Abstract

R. B. Neuman, D. A. T. Harper & C. R. van Staal write: The results of several recent geological studies relevant to early Ordovician palaeogeography are not mentioned in this recent paper by Cocks & McKerrow (1993). Contributions of particular significance include the recognition that the Dunnage Zone of Newfoundland consists of two distinct parts, the Notre Dame and Exploits subzones of contrasting Ordovician stratigraphy, lithology, structure, metamorphism, plutonism, lead isotope signatures, mineralization, geophysics, and faunas (Williams et al. 1988). The boundary between these subzones, named the Red Indian Line in Newfoundland, is probably a suture.

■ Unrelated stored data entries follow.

-- ==== Sys2Proof/Machine/Dispatcher.lean ====
section
/-! DEFINITION. The dispatcher: waking, running, dropping and yielding of tasks, and the trace (17 R506 to R513), with
the commands TASK_WAKE_ON_FLAGS, TASK_DELAY_EXPIRY, TASK_DEADLINE_DROP and TASK_YIELD. -/

namespace Sys2Proof.Machine

/-- Engine a task context is bound to (R506). -/
def engineOf (t : Nat) : Nat :=
  if t < 0x60 then t / 0x18
  else if t < 0x70 then 4
  else if t < 0xB0 then 5 + (t - 0x70) / 0x10
  else if t < 0xC0 then 9 + (t - 0xB0) / 4
  else if t < 0xE0 then 13 + (t - 0xC0) / 8
  else if t < 0xF0 then 17
  else if t < 0xF8 then 18
  else 19

/-- The tasks with fixed numbers that carry the work of R33 (R507), the halt decision apart. -/
def fixedTask (t : Nat) : Bool :=
  t = 0x02 || t = 0x03 || (decide (0x70 ≤ t) && decide (t < 0xB0) && decide (t % 0x10 < 2)) ||
    (decide (0xB0 ≤ t) && decide (t < 0xC0) && decide (t % 4 = 0)) ||
    (decide (0xC0 ≤ t) && decide (t < 0xE0) && decide (t % 8 = 0)) ||
    (decide (0xE0 ≤ t) && decide (t < 0xE4)) || t = 0xF8

/-- The halt decision task (R507), which is never dropped (R32, R511). -/
def haltTask : Nat := 0x60

/-- A task that nothing has started, with its fixed priority from 0 to 7 (R510; log entry 17). -/
def freshTask (t : Nat) : Task := { priority := Config.taskPriority t % 8 }

/-- Task `t`. -/
def State.task (s : State) (t : Nat) : Task := tget freshTask s.disp.tasks t

/-- The state after `f` on task `t`. -/
def State.onTask (t : Nat) (f : Task → Task) (s : State) : State :=
  { s with disp := { s.disp with tasks := tmod freshTask s.disp.tasks t f } }

/-- The flags meet the masks (R508). -/
def Task.met (t : Task) : Bool :=
  decide (t.flags &&& t.any ≠ 0) || (decide (t.all ≠ 0) && decide (t.flags &&& t.all = t.all))

/-- Number of the lowest flag in A or B that is set (R512). -/
def Task.wakingFlag (t : Task) : Nat :=
  ((List.range 32).find? (fun k => (t.flags &&& (t.any ||| t.all)).getLsbD k)).getD 0xFF

/-- A task becomes ready, woken by a flag or by its delay; its delay is cancelled (R508, R509). -/
def State.makeReady (t : Nat) (flag : Option Nat) (s : State) : State :=
  let s := s.onTask t (fun k => { k with status := .ready, delay := none, woken := flag, order := s.disp.order })
  { s with disp := { s.disp with order := s.disp.order + 1 } }

/-- The task an engine runs. -/
def State.runningOn (s : State) (e : Nat) : Option Nat := tfind s.disp.running e

/-- Ready tasks of an engine. -/
def State.readyOn (s : State) (e : Nat) : List Nat :=
  (s.disp.tasks.map (·.1)).filter (fun t => engineOf t = e && (s.task t).status = .ready)

/-- Of two tasks the one to run: higher priority, then the earlier to become ready (R510). -/
def State.better (s : State) (a b : Nat) : Bool :=
  decide ((s.task b).priority < (s.task a).priority) ||
    (decide ((s.task a).priority = (s.task b).priority) && decide ((s.task a).order < (s.task b).order))

/-- The highest-priority ready task of an engine, the earliest of equals (R510). -/
def State.bestReady (s : State) (e : Nat) : Option Nat :=
  (s.readyOn e).foldl (fun b t => match b with
    | none => some t
    | some x => if s.better t x then some t else some x) none

/-- Record one decision: counted, and traced while tracing is on for the engine (R512, R516). -/
def State.decision (e reason out into flag outState : Nat) (s : State) : State :=
  let s := s.count (0x200 + e) 1
  if s.cfgOn 0x2901 1 && bit (s.cfgNat 0x2901 2) e then
    { s with disp := { s.disp with trace := s.disp.trace ++ [le 4 s.clock.tick.toNat ++ le 4 s.clock.offset ++ le 1 e ++
        le 1 reason ++ le 2 out ++ le 2 into ++ le 1 flag ++ le 1 outState] } }
  else s

/-- Task `t` starts to run on its engine: the flags in its masks are cleared (R508). -/
def State.dispatch (t : Nat) (s : State) : State :=
  let s := s.onTask t (fun k => { k with status := .running, flags := k.flags &&& ~~~ (k.any ||| k.all) })
  { s with disp := { s.disp with running := tset s.disp.running (engineOf t) t } }

/-- Number of a running task in the trace, 0xFFFF for none. -/
def taskField (t : Option Nat) : Nat := t.getD 0xFFFF

/-- A newly ready task runs at once on an idle engine, and pre-empts a task of lower priority (R510, R512). -/
def State.tryRun (t : Nat) (s : State) : State :=
  let e := engineOf t
  let k := s.task t
  match s.runningOn e with
  | none =>
    let reason := if k.woken = none then 2 else 1
    (s.decision e reason 0xFFFF t (if reason = 1 then k.woken.getD 0xFF else 0xFF) 3).dispatch t
  | some cur =>
    if (s.task cur).priority < k.priority then
      let s := s.onTask cur (fun c => { c with status := .ready, order := s.disp.order })
      let s := { s with disp := { s.disp with order := s.disp.order + 1 } }
      (s.decision e 4 cur t 0xFF 0).dispatch t
    else s

/-- The engine's task has left it: the best ready task follows, or the engine goes idle (R510, R512). -/
def State.follow (e reason out outState : Nat) (s : State) : State :=
  let s := { s with disp := { s.disp with running := tdel s.disp.running e } }
  match s.bestReady e with
  | some t => (s.decision e reason out t 0xFF outState).dispatch t
  | none => s.decision e reason out 0xFFFF 0xFF outState

/-- TASK_WAKE_ON_FLAGS: flags are set on a waiting task; where they meet its masks it becomes ready (R508). The access
to the queue that set them compares its pointers (R525): streams 0 to 5 are compared here. -/
def wakeOnFlags (t : Nat) (f : U32) (s : State) : State :=
  let s := (List.range 6).foldl (fun s q => s.checkQueue q) s
  let s := s.onTask t (fun k => { k with flags := k.flags ||| f })
  let k := s.task t
  if k.status = .waiting ∧ k.met then (s.makeReady t (some k.wakingFlag)).tryRun t else s

/-- TASK_DELAY_EXPIRY: every task of the engine whose delay has expired becomes ready (R509). -/
def delayExpiry (e : Nat) (s : State) : State :=
  (s.disp.tasks.map (·.1)).foldl (fun s t => if engineOf t = e ∧ (s.task t).status = .waiting ∧ (s.task t).delay = some 0 then
    (s.makeReady t none).tryRun t else s) s

/-- Late halt work: completed, reported and counted (R32). Work 0 decision, 1 frame, 2 state change. -/
def State.lateHalt (work lateUs : Nat) (s : State) : State :=
  let s := { s with halt := { s.halt with lateWork := saturate s.halt.lateWork } }
  s.raise 0x0701 1 7 0xFF 0 (le 1 work ++ le 4 lateUs)

/-- The downlink of carriageway `c` was not assembled by slice 0: only its tick beacon, and halts, go out (R32, R33). -/
def State.assemblyLate (c : Nat) (s : State) : State :=
  { s with air := { s.air with cws := tmod (fun _ => {}) s.air.cws c (fun (w : Carriageway) =>
      { w with late := saturate w.late, beaconOnly := true }) } }

/-- Halt work that task `t` carries (R32, R507): a halt decision on task 0x60; on another task of the safety pair nothing (0), a
halt frame (1) or a halt state change (2), which the spec leaves to the firmware: a free value (log entry 121). -/
def State.haltWork (t : Nat) (s : State) : Option Nat × State :=
  if t = haltTask then (some 0, s)
  else if engineOf t = 4 then
    let p := s.draw
    (if p.1 % 3 = 0 then none else some (p.1 % 3), p.2)
  else (none, s)

/-- TASK_DEADLINE_DROP: an unfinished task is removed at its deadline, its late counter incremented, its flags cleared;
a task with halt work runs on and is reported (R31, R32, R511). -/
def deadlineDrop (t lateUs : Nat) (s : State) : State :=
  let k := s.task t
  if k.status = .ended then s
  else
    let w := s.haltWork t
    let s := w.2
    match w.1 with
    | some work => (s.onTask t (fun k => { k with late := saturateNat k.late })).lateHalt work lateUs
    | none =>
    let s := s.onTask t (fun k => { k with late := saturateNat k.late, flags := 0, delay := none, woken := none, status := .waiting })
    let s := s.count (0x300 + engineOf t) 1
    let s := if fixedTask t then s.trigger 18 s.now 0xFF else s
    let s := if 0xE0 ≤ t ∧ t ≤ 0xE3 then s.assemblyLate (t - 0xE0) else s
    if k.status = .running then s.follow (engineOf t) 3 t 4 else s

/-- TASK_YIELD: the running task begins to wait on masks, with or without a delay, or ends its period (R509, R510,
R512). A task whose masks are met already is ready again at once (R508). -/
def yieldTask (e : Nat) (kind : YieldKind) (any all : U32) (s : State) : State :=
  match s.runningOn e with
  | none => s
  | some t =>
    let out := match kind with | .waitFlags => 1 | .delayed _ => 2 | .periodOver => 3
    let s := s.onTask t (fun k => match kind with
      | .waitFlags => { k with status := .waiting, any := any, all := all, delay := none }
      | .delayed n => { k with status := .waiting, any := any, all := all, delay := some (max 1 (min n 65535)) }
      | .periodOver => { k with status := .ended, any := any, all := all, delay := none })
    let k := s.task t
    let s := if k.status = .waiting ∧ k.met then s.makeReady t (some k.wakingFlag) else s
    s.follow e 5 t out

/-- Delays run down by one slice (R509). -/
def State.runDelays (s : State) : State :=
  (s.disp.tasks.filter (fun p => p.2.delay.isSome)).foldl
    (fun s p => s.onTask p.1 (fun k => { k with delay := k.delay.map (· - 1) })) s

/-- Lists of at most 64 entries (R513). -/
def chunks64 (fuel : Nat) (l : List Bytes) : List (List Bytes) :=
  match fuel with
  | 0 => []
  | n + 1 => if l.isEmpty then [] else l.take 64 :: chunks64 n (l.drop 64)

/-- At the end of a slice its decisions go to the trace stream, 1 to 64 in an item (R513). -/
def State.flushTrace (s : State) : State :=
  let l := chunks64 s.disp.trace.length s.disp.trace
  let s := { s with disp := { s.disp with trace := [] } }
  l.foldl (fun s c => s.push 2 1 c.flatten) s

/-- The dispatcher works while the image runs. -/
def State.whileRunning (f : State → State) (s : State) : State := if s.power.phase = .running then f s else s

def execTaskWakeOnFlags (task : Nat) (flags : U32) (s : State) : Host.Outcome State Fault Refusal :=
  .next (s.begin.whileRunning (wakeOnFlags task flags))

def execTaskDelayExpiry (engine : Nat) (s : State) : Host.Outcome State Fault Refusal :=
  .next (s.begin.whileRunning (delayExpiry engine))

def execTaskDeadlineDrop (task lateUs : Nat) (s : State) : Host.Outcome State Fault Refusal :=
  .next (s.begin.whileRunning (deadlineDrop task lateUs))

def execTaskYield (engine : Nat) (kind : YieldKind) (any all : U32) (s : State) : Host.Outcome State Fault Refusal :=
  .next (s.begin.whileRunning (yieldTask engine kind any all))

end Sys2Proof.Machine
end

Fossiliferous sedimentary rocks are rare in the Notre Dame Subzone, but Arenig-Llanvirn graptolites occur in shales at three places and at one place conodonts have been extracted from carbonate clasts in volcanic breccias. All these fossils are considered to have Laurentian affinities (Nowlan & Thurlow 1984; Williams 1992; Williams et al. 1992). Fossiliferous Lower Ordovician rocks are more abundant in the Exploits subzone. In addition to the several occurrences of Celtic assemblage brachiopods (Cl-C6 of Neuman & Harper 1992; Harper 1992; Cocks & McKerrow 1993), Gondwanan trilobites and graptolites (Cyclopyge and Undulograptus) are known in the Exploits subzone of central Newfoundland (Williams et al. 1992) from shale that overlies a Lower Ordovician ophiolite fragment near an Occurrence of Celtic brachiopods (C5 of Neuman & Harper 1992).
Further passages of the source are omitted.